Required action:
Say how many lines in the material below include "away". The answer is the number alone.

*** Data section Section Begins ***

-- ==== Sys2Proof/Proofs/PretuneAndPark.lean ====
section
/-! PROOFS. O37: PRETUNE and PARK, refused, answered at once, or begun (R89, R92, R94, R95). -/

namespace Sys2Proof.Machine

set_option Elab.async false

variable {K : Special → Prop}

/-! ## PRETUNE and PARK (R94, R95) -/

theorem pretuneChannel_spec {s : State} (free : s.command.reserved = false) (c : CommandCell) (n : Nat) :
    let b := backgroundFeed s
    let feed := one (feedPosition b)
    let t := pretuneChannel c n (reserve s)
    (s.acq.standby = true → t = replied c.tag c.code .standby feed s) ∧
    (s.acq.standby = false → usable s b = false → t = replied c.tag c.code .noSecondFeed feed s) ∧
    (s.acq.standby = false → usable s b = true → entryOf s.guide n = none →
      t = replied c.tag c.code .unknownChannel feed s) ∧
    (∀ entry, s.acq.standby = false → usable s b = true → entryOf s.guide n = some entry →
      (presents s (presentationFeed s) n = true → t = replied c.tag c.code .sameChannel feed s) ∧
      (presents s (presentationFeed s) n = false →
        (readyOn s b n = true → t = replied c.tag c.code .done feed s) ∧
        (readyOn s b n = false → t = startChannel b .background entry c none (reserve s)))) := by
  intro b feed t
  have run : t = if s.acq.standby then answer c .standby feed (reserve s)
      else if !usable s b then answer c .noSecondFeed feed (reserve s)
      else match entryOf s.guide n with
        | none => answer c .unknownChannel feed (reserve s)
        | some entry =>
          if presents s (presentationFeed s) n then answer c .sameChannel feed (reserve s)
          else if readyOn s b n then answer c .done feed (reserve s)
          else startChannel b .background entry c none (reserve s) := rfl
  rw [run]
  refine ⟨fun standby => ?_, fun awake off => ?_, fun awake on unknown => ?_, fun entry awake on known =>
    ⟨fun same => ?_, fun other => ⟨fun ready => ?_, fun unready => ?_⟩⟩⟩
  · rw [standby]
    exact answer_reserve free ..
  all_goals rw [awake, if_neg nofun]
  · rw [off]
    exact answer_reserve free ..
  all_goals rw [on, if_neg nofun]
  · rw [unknown]
    exact answer_reserve free ..
  all_goals rw [known]; dsimp only
  · rw [same]
    exact answer_reserve free ..
  · rw [other, ready]
    exact answer_reserve free ..
  · rw [other, unready]
    rfl

theorem parkCarrier_spec {s : State} (free : s.command.reserved = false) (c : CommandCell) (k : Nat) :
    let b := backgroundFeed s
    let feed := one (feedPosition b)
    let t := parkCarrier c k (reserve s)
    (usable s b = false → t = replied c.tag c.code .noSecondFeed feed s) ∧
    (usable s b = true →
      ((s.acqOf b).state = .parked → (s.acqOf b).targetCarrier = some k → t = replied c.tag c.code .done feed s) ∧
      ((s.acqOf b).state ≠ .parked ∨ (s.acqOf b).targetCarrier ≠ some k → t = startPark b k c (reserve s))) := by
  intro b feed t
  have run : t = if !usable s b then answer c .noSecondFeed feed (reserve s)
      else if (s.acqOf b).state = .parked && (s.acqOf b).targetCarrier = some k then answer c .done feed (reserve s)
      else startPark b k c (reserve s) := rfl
  rw [run]
  refine ⟨fun off => ?_, fun on => ⟨fun parked carrier => ?_, fun other => ?_⟩⟩
  · rw [off]
    exact answer_reserve free ..
  all_goals rw [on, if_neg nofun]
  · rw [if_pos (by rw [parked, carrier]; simp)]
    exact answer_reserve free ..
  · exact if_neg (by rcases other with h | h <;> simp [h])

/-- A step of the record of an acquisition that has begun. -/
theorem Begun.changed {f : Feed} {r : AcqRecord} {s u : State} (h : Begun f r s u) (g : AcqRecord → AcqRecord) :
    Begun f (g r) s (u.changeAcq f g) :=
  ⟨(acqOf_changeAcq_same ..).trans (congrArg g h.record), h.slot, h.entries, h.front, h.present, h.timing, h.frame,
    (ofFeed_changeAcq (otherFeed_ne f) ..).trans h.other⟩

/-- PARK of another carrier than the front holds (R92, R95). -/
theorem startPark_tunes {f : Feed} {k : Nat} {s : State} (taken : takesAtOnce s)
    (away : (s.acqOf f).tunedCarrier ≠ some k ∨ locked s f = false) (c : CommandCell) :
    ∃ u, Begun f ((s.acqOf f).begun .background none k (.awaiting c.tag c.code none)) s u ∧ Superseded f s u ∧
      startPark f k c (reserve s) = enterTuning f u := by
  let x := beginRecord f .background none k (c.awaits none) (supersede f s)
  let u := x.changeAcq f (fun r => { r with attempts := 1 })
  have here : Begun f ((s.acqOf f).begun .background none k (.awaiting c.tag c.code none)) s u :=
    begun_beginRecord .background none k (c.awaits none) (unanswered_answerPending ..) (unacquired_supersede f s)
      (ofFeed_supersede (otherFeed_ne f) s)
  have kept : KeepsReplies (supersede f s) u := keepsReplies_of_eq rfl
  refine ⟨u, here, (superseded_supersede (free_of_taken taken)).keep kept, ?_⟩
  have off : ¬ alreadyThere (reserve s) f k = true := fun there =>
    not_there away ((Bool.and_eq_true_iff.1 there).imp_left of_decide_eq_true)
  have run : startPark f k c (reserve s) = proceed f k x := by
    unfold startPark
    rw [if_neg off, endReservation_reserve (reserved_of_taken taken)]
  rw [run, here.proceeds, if_neg (not_there away)]

/-- PARK of the carrier that the front holds: PARKED at once, and answered ahead of SUPERSEDED (R89, R95). -/
theorem startPark_parks {f : Feed} {k : Nat} {s : State} (taken : takesAtOnce s)
    (tuned : (s.acqOf f).tunedCarrier = some k) (held : locked s f = true) (c : CommandCell) :
    let t := startPark f k c (reserve s)
    (∃ p : PendingReply, p.isAwaiting = false ∧
      t.acqOf f = { (s.acqOf f).begun .background none k p with state := .parked }) ∧
    t.slotOf f = State.clearSlot (s.slotOf f).misses ∧ pendingEnded f .superseded s t ∧
    LocalCell.reply c.tag c.code .done 0 (one (feedPosition f) ++ one k) ∈ t.command.replyQueue ∧
    t.filter.entries = withoutAcq f s.filter.entries ∧ unacquired t = unacquired s ∧ agreeOnFeed (otherFeed f) s t := by
  intro t
  let x := beginRecord f .background none k (s.acqOf f).pending s
  let y := (x.changeAcq f (fun r => { r with attempts := 1 })).changeAcq f (fun r => { r with state := .parked })
  let u := placeCells [.reply c.tag c.code .done 0 (one (feedPosition f) ++ one k)] y
  have begun : Begun f { (s.acqOf f).begun .background none k (s.acqOf f).pending with state := .parked } s y :=
    (begun_beginRecord .background none k (s.acqOf f).pending rfl rfl rfl).changed (fun r => { r with state := .parked })
  have there : alreadyThere (reserve s) f k = true := Bool.and_eq_true_iff.2 ⟨decide_eq_true tuned, held⟩
  have run : t = supersede f u := by
    have ended : endReservation (reserve s) = s := endReservation_reserve (reserved_of_taken taken)
    have step : t = supersede f (placeCells [.reply c.tag c.code .done 0 (one (feedPosition f) ++ one k)]
        ((beginRecord f .background none k (s.acqOf f).pending (endReservation (reserve s))).changeAcq f
          (fun r => { r with state := .parked, attempts := 1 }))) := if_pos there
    rw [ended] at step
    have once : y = x.changeAcq f (fun r => { r with state := .parked, attempts := 1 }) := by
      show (x.changeAcq f _).changeAcq f _ = _
      unfold State.changeAcq
      rw [acqOf_setAcq_same, setAcq_setAcq]
    rw [step, show u = placeCells _ y from rfl, once]
  have record : u.acqOf f = _ := begun.record
  obtain ⟨p, ended, after⟩ := acqOf_answerPending f .superseded (pickedBytes (u.acqOf f).pending.picked) u
  have pending : (u.acqOf f).pending = (s.acqOf f).pending := by rw [record]; rfl
  rw [run]
  refine ⟨⟨p, ended, after.trans (by rw [record]; rfl)⟩, (slotOf_answerPending ..).trans begun.slot,
    pendingEnded.of_before (pendingEnded_supersede f u) pending,
    (keepsReplies_answerPending f .superseded _ u).mem _ nofun (List.mem_append_right _ (List.mem_singleton.2 rfl)),
    (congrArg Filter.entries (filter_answerPending ..)).trans begun.entries,
    (unacquired_supersede f u).trans begun.frame,
    agreeOnFeed_iff.2 ((ofFeed_supersede (otherFeed_ne f) u).trans begun.other)⟩

/-- Settles O37: each refusal in its order, and else the acquisition begun on the background feed. -/
theorem pretuneAndPark : Obligations.PretuneAndPark := by
  intro tag params s taken b feed n k begun
  have free := reserved_of_taken taken
  have begins {code : Byte} {target : Option ChannelEntry} {carrier : Nat} {t u : State} {state : AcqState}
      {timer : Option (StepTimer × Ticks)} {tunedCarrier : Option Nat}
      (record : t.acqOf b = { (s.acqOf b).begun .background target carrier (.awaiting tag code none) with
        state, timer, tunedCarrier })
      (slot : t.slotOf b = State.clearSlot (s.slotOf b).misses) (superseded : Superseded b s u)
      (command : t.command = u.command) : begun code target carrier t := by
    have replies : KeepsReplies u t := keepsReplies_of_eq (by rw [command])
    refine ⟨by rw [record]; rfl, by rw [record]; rfl, by rw [record]; rfl, by rw [record]; rfl, by rw [record]; rfl,
      by rw [record]; rfl, by rw [record]; rfl, by rw [record]; rfl, (superseded.keep replies).pendingEnded, slot⟩
  refine ⟨fun short => ?_, fun whole => ?_, fun short => ?_, fun whole => ?_⟩
  · refine exec_answered (act := actPretune) (c := ⟨tag, 0x13#8, params⟩) taken
      ((if_neg ?_).trans (badParameter_reserve free _))
    rw [carries_iff]
    exact Nat.not_le.2 short
  · have row : exec (.pretune tag params) s = .next (pretuneChannel ⟨tag, 0x13#8, params⟩ n (reserve s)) :=
      exec_answered (act := actPretune) (c := ⟨tag, 0x13#8, params⟩) taken (if_pos ((carries_iff _ 2).2 whole))
    obtain ⟨standby, off, unknown, known⟩ := pretuneChannel_spec free ⟨tag, 0x13#8, params⟩ n
    have starts {entry : ChannelEntry} (awake : s.acq.standby = false) (on : usable s b = true)
        (is : entryOf s.guide n = some entry) (other : presents s (presentationFeed s) n = false)
        (unready : readyOn s b n = false) := ((known entry awake on is).2 other).2 unready
    refine ⟨fun h => by rw [row, standby h], fun h h' => by rw [row, off h h'], fun h h' h'' => by rw [row, unknown h h' h''],
      fun entry awake on is => ⟨fun same => by rw [row, (known entry awake on is).1 same], fun other ready => by
        rw [row, ((known entry awake on is).2 other).1 ready], fun other unready away => ?_,
      fun other unready tuned held full => ?_, fun other unready tuned held room => ?_⟩⟩
    all_goals
      obtain ⟨u, here, superseded, _, steps⟩ :=
        startChannel_begins (f := b) taken .background entry ⟨tag, 0x13#8, params⟩ none
      rw [starts awake on is other unready, steps] at row
    · rw [if_neg (not_there away)] at row
      obtain ⟨tunes, ⟨_, _, _, record⟩, slot, entries, _, command, frame, agree⟩ := here.tunes
      exact ⟨_, row, tunes, begins record slot superseded command, entries, frame, agree⟩
    · rw [if_pos ⟨tuned, held⟩] at row
      exact ⟨_, row, (here.maps superseded).1 full⟩
    · rw [if_pos ⟨tuned, held⟩] at row
      obtain ⟨record, slot, entries, _, command, frame, agree⟩ := (here.maps superseded).2 room
      exact ⟨_, row, begins (tunedCarrier := (s.acqOf b).tunedCarrier) record slot superseded command, by rw [record],
        by rw [record], entries, frame, agree⟩
  · refine exec_answered (act := actPark) (c := ⟨tag, 0x14#8, params⟩) taken
      ((if_neg ?_).trans (badParameter_reserve free _))
    rw [carries_iff]
    exact Nat.not_le.2 short
  · have row : exec (.park tag params) s = .next (parkCarrier ⟨tag, 0x14#8, params⟩ k (reserve s)) :=
      exec_answered (act := actPark) (c := ⟨tag, 0x14#8, params⟩) taken (if_pos ((carries_iff _ 1).2 whole))
    obtain ⟨off, on⟩ := parkCarrier_spec free ⟨tag, 0x14#8, params⟩ k
    refine ⟨fun h => by rw [row, off h], fun h parked carrier => by rw [row, (on h).1 parked carrier], fun h other =>
      ⟨fun away => ?_, fun tuned held => ?_⟩⟩
    all_goals rw [(on h).2 other] at row
    · obtain ⟨u, here, superseded, steps⟩ := startPark_tunes (f := b) taken away ⟨tag, 0x14#8, params⟩
      rw [steps] at row
      obtain ⟨tunes, ⟨_, _, _, record⟩, slot, entries, _, command, frame, agree⟩ := here.tunes
      exact ⟨_, row, tunes, begins record slot superseded command, entries, frame, agree⟩
    · obtain ⟨⟨p, ended, record⟩, slot, superseded, reply, entries, frame, agree⟩ :=
        startPark_parks (f := b) taken tuned held ⟨tag, 0x14#8, params⟩
      exact ⟨_, row, by rw [record]; rfl, by rw [record], by rw [record]; rfl, by rw [record]; rfl, by rw [record]; rfl,
        by rw [record]; rfl, by rw [record]; rfl, by rw [record]; rfl, slot, by rw [record]; exact ended, superseded,
        reply, entries, frame, agree⟩

end Sys2Proof.Machine
end

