/-- The phase change, over a slot that shows phase p now (R124). -/
theorem phaseChange_spec (f : Feed) (p : Phase) (s : State) :
    let k := s.slotOf f
    let seen := s.setSlot f (k.seePhase p)
    (k.word p = none → phaseChange f p s = seen) ∧
    (k.lastPhase = some p → phaseChange f p s = s) ∧
    (k.lastPhase ≠ some p → k.word p ≠ none → phaseChange f p s = validWord f seen) := by
  intro k seen
  have word : (k.seePhase p).word p = k.word p := (seePhase_eq k p).2
  have run : phaseChange f p s = if k.lastPhase ≠ some p && ((k.seePhase p).word p).isSome then validWord f seen
    else seen := rfl
  rw [run, word]
  refine ⟨fun none => if_neg (by simp [none]), fun same => ?_, fun other has => if_pos ?_⟩
  · have kept : k.seePhase p = k := by
      unfold KeySlot.seePhase
      rw [same]
      simp [← same]
    have back : seen = s := by
      show s.setSlot f (k.seePhase p) = s
      rw [kept]
      exact setSlot_slotOf f s
    rw [if_neg (by simp [same]), back]
  · rw [Bool.and_eq_true, decide_eq_true_eq]
    exact ⟨other, Option.isSome_iff_ne_none.2 has⟩

/-- Settles O13: the section on its way to the slot, the cell on its way to the gate, and the gate. -/
theorem keySectionsDescramblerAndGate : Obligations.KeySectionsDescramblerAndGate := by
  refine ⟨fun f key body s => ?_, fun f c s => ?_, outputGate_spec⟩
  · intro a k phase number t well
    obtain ⟨malformed, unmatched, missing, stores⟩ := programmeKeySection_spec f key body s
    refine ⟨malformed, unmatched, missing, fun g is same named held => ?_⟩
    intro word stored was awaited
    obtain ⟨p, code, run⟩ := stores g is same named held
    obtain ⟨set, get, named, _⟩ := setWord_eq k phase p word code
    obtain ⟨kept, fresh⟩ := storeWord_spec f p (Config.openWord g.material (body.drop 2)) s
    rw [show (s.slotOf f).setWord p (some _) = stored from set, show (s.slotOf f).word p = was from get, named] at kept fresh
    rw [show t = _ from run, named]
    refine ⟨fun off => kept (off.imp_left Option.isSome_iff_ne_none.1), fun new awaits => ?_⟩
    intro known
    have misses : stored.misses = (s.slotOf f).misses := by
      show (if phase = 1 then _ else _ : KeySlot).misses = _
      split <;> rfl
    have wait : stored.wait = k.wait := by
      show (if phase = 1 then _ else _ : KeySlot).wait = _
      split <;> rfl
    obtain ⟨others, keying⟩ := validWord_spec f stored s misses
    rw [wait] at others
    rw [fresh new awaits]
    refine ⟨fun no calm => (others no).trans (if_neg ?_), fun presenting expired => (others ?_).trans (if_pos ⟨presenting, expired⟩),
      keying⟩
    · rintro ⟨presenting, expired⟩
      exact calm.elim (fun h => h presenting) (fun h => h expired)
    · rw [presenting]; decide
  · intro k missed
    refine ⟨fun clear => ?_, fun p scrambled => ?_⟩
    · unfold descramble
      rw [clear]
    · intro other turned word
      obtain ⟨seen, sees⟩ := seePhase_eq k p
      have word_ : word = k.word p := by cases p <;> rfl
      have turned_ : k.seePhase p = turned := seen
      have run : descramble f c s = match ((phaseChange f p s).slotOf f).word p with
          | some w => outputGate f { c with phase := none, payload := descrambled w c.payload } (phaseChange f p s)
          | none => keyMiss f (phaseChange f p s) := by
        unfold descramble
        rw [scrambled] <;> rfl
      obtain ⟨unworded, same, turns⟩ := phaseChange_spec f p s
      rw [turned_] at unworded turns
      rw [turned_] at sees
      refine ⟨fun none => ?_, fun w has => ⟨fun still => ?_, fun moved calm => ?_, fun moved keying => ?_⟩⟩
      · rw [run, unworded (word_.symm.trans none), slotOf_setSlot_same, sees, ← word_, none]
        exact keyMiss_eq f turned s
      · rw [run, same still, show (s.slotOf f).word p = some w from word_.symm.trans has]
        rfl
      all_goals
        have valid := turns moved (by rw [← word_, has]; nofun)
        obtain ⟨others, keyed⟩ := validWord_spec f turned s rfl
        rw [valid] at run
      · let now := s.setSlot f { turned with wait := .stopped }
        have after : ((if (s.acqOf f).state = .presenting ∧ k.wait = .expired then trigger now else now).slotOf f).word p
            = some w := by
          have slot : State.slotOf (if (s.acqOf f).state = .presenting ∧ k.wait = .expired then trigger now else now) f
              = { turned with wait := .stopped } := by
            split
            · exact (slotOf_of_undecided (undecided_trigger now) f).trans (slotOf_setSlot_same ..)
            · exact slotOf_setSlot_same ..
          rw [slot]
          exact (by cases p <;> rfl : KeySlot.word { turned with wait := .stopped } p = turned.word p).trans
            (sees.trans (word_.symm.trans has))
        rw [run, others calm, after]
        rfl
      · obtain ⟨passes, slot, frame, agree⟩ := keyed keying
        refine ⟨_, ?_, passes, slot, frame, agree⟩
        have after : KeySlot.word { turned with wait := .stopped } p = some w :=
          (by cases p <;> rfl : KeySlot.word { turned with wait := .stopped } p = turned.word p).trans
            (sees.trans (word_.symm.trans has))
        rw [run, slot, after]
        rfl

end Sys2Proof.Machine
end

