-- ==== Sys2Proof/WellFormed.lean ====
section
/-! DEFINITION. WellFormed.lean: the checks on what is handed to the block: an instruction's fields, the parameters and a
program image. A term of `Instr` needs no check: its register indices are 3-bit and its immediate 25-bit values by type
(R5), and every such value is legal (R55, R57), so every term of `Instr` is well-formed. -/

namespace Sys2Proof

/-- The fields stand for an instruction: "every word with opcode 0 to 13 is a legal instruction (rule R55), and every
word with opcode 14 or 15 is illegal" (R57). -/
def Fields.wellFormed (f : Fields) : Bool := decide (f.op.toNat ≤ 13)

/-- 1 < MAX_BANKS <= 2^32 = 4294967296 (R6). MAX_STORAGE_WORDS may be any natural number or unbounded. -/
def Config.wellFormed (c : Config) : Bool := decide (1 < c.maxBanks) && decide (c.maxBanks ≤ 4294967296)

/-- "The image passed to `reset` has at most 2^32 - 1 Words", 4294967295 (R97). -/
def imageWellFormed (image : List Word) : Bool := decide (image.length ≤ 4294967295)

end Sys2Proof
end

*** Data section Section Ends ***

Result below:
7